Patrick Day (August 9, 1992 – October 16, 2019) was an American professional boxer. He died from brain trauma sustained in a knockout loss against Charles Conwell.

Early life and education
Day was born to Haitian immigrants in Freeport, New York, and was the youngest of four sons. His father was a doctor who used to box as a child, while his mother, Lyssa, was a translator at the United Nations. During his professional boxing career, he earned an associate degree in nutrition from Nassau Community College, and a bachelor's degree in health and wellness from Kaplan University.

Career
Day started boxing in 2006 under the guidance of former firefighter and boxing trainer Joe Higgins. In 2012, he won the New York Golden Gloves tournament. His amateur record was 75–5, including two national amateur championships. He was recognized as the number-one ranked amateur boxer in the United States in the 152-pound division, and served as a 2012 United States Olympic team alternate.

Day rose to be a top-10 ranked light middleweight for the WBC and IBF.  He also captured the regional WBC Continental Americas light middleweight title.
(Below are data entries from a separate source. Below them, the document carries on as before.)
-- ==== Sys2Proof/Syntax.lean ====
section
/-! DEFINITION. The eight commands (spec/30_encoding.md R81), and a command as it is written in an assembler text
(R89, R90), whose operand is a number not yet checked. -/

namespace Sys2Proof

/-- The eight commands of the block, in the order of the opcode map (R81), with the operands of R82. -/
inductive Instr where
  /-- R131 -/
  | init
  /-- R141 -/
  | start
  /-- R145 -/
  | stop
  /-- R161: the operand is `arg[7:0]`. -/
  | sendByte (v : Byte)
  /-- R165 -/
  | receiveByte
  /-- R181 -/
  | waitAck
  /-- R183: the operand is `arg[0]`, 0 = ACK, 1 = NACK. -/
  | sendAck (b : Bit)
  /-- R186 -/
  | receiveAck
deriving DecidableEq, Repr

/-- The mnemonics of the source's interface table (R81), the names a text may use. -/
inductive Mnemonic where
  | init | start | stop | sendByte | receiveByte | waitAck | sendAck | receiveAck
deriving DecidableEq, Repr

/-- A command as written: its mnemonic and the number in its parentheses, if there is one (R89). -/
structure Call where
  name : Mnemonic
  operand : Option Nat
deriving DecidableEq, Repr

end Sys2Proof
end

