-- ==== Sys2Proof/Machine/Acknowledge.lean ====
section
/-! DEFINITION. The master-side ACK/NACK controller: the commands `waitAck`, `sendAck` and `receiveAck`
(spec/44_acknowledge.md). -/

namespace Sys2Proof.Machine

/-- The micro-operations of `waitAck`: a clock pulse that neither writes nor reads Data (R181; spec/90_conflicts.md
C5). -/
def waitAckSeq : List MicroOp := [.writeClock .high, .writeClock .low]

/-- Completion of `waitAck`: `Respond(0x00)` (R181). -/
def waitAckFinish (s : State) : State := complete 0x00 s

/-- `waitAck` (R181). -/
def execWaitAck (s : State) : Host.Outcome State Fault Refusal :=
  whenConfigured (runCommand id waitAckSeq waitAckFinish) s

/-- The micro-operations of `sendAck b` (R183). -/
def sendAckSeq (b : Bit) : List MicroOp := [.writeData (levelOfBit b), .writeClock .high, .writeClock .low]

/-- Completion of `sendAck`: `Respond(0x00)` (R183). -/
def sendAckFinish (s : State) : State := complete 0x00 s

/-- `sendAck b` (R183). -/
def execSendAck (b : Bit) (s : State) : Host.Outcome State Fault Refusal :=
  whenConfigured (runCommand id (sendAckSeq b) sendAckFinish) s

/-- The micro-operations of `receiveAck` (R186). -/
def receiveAckSeq : List MicroOp :=
  [.writeData .high, .writeClock .high, .readData .ackReg, .writeClock .low]

/-- Completion of `receiveAck`: `Respond(zext_8(ACKREG))`, after which the content of `ACKREG` is unspecified (R27,
R186). -/
def receiveAckFinish (s : State) : State := complete (ackResponse s.ackReg) (releaseAckReg s)

/-- `receiveAck` (R186). A NACK is a value, not a failure (R188). -/
def execReceiveAck (s : State) : Host.Outcome State Fault Refusal :=
  whenConfigured (runCommand id receiveAckSeq receiveAckFinish) s

end Sys2Proof.Machine
end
Day won 17 of his 22 professional fights, with four defeats and one draw.

Death
Day suffered a traumatic brain injury during a knockout loss to Charles Conwell in a USBA super welterweight title bout on October 12, 2019, and died four days later.

Boxing announcer Michael Buffer described Day as a "wonderful young man" and that "everyone in the boxing community is crushed", while WBC president Mauricio Sulaiman said boxing had lost a "brave, kind and wonderful friend". Conwell posted an open letter online that expressed his sorrow and regret.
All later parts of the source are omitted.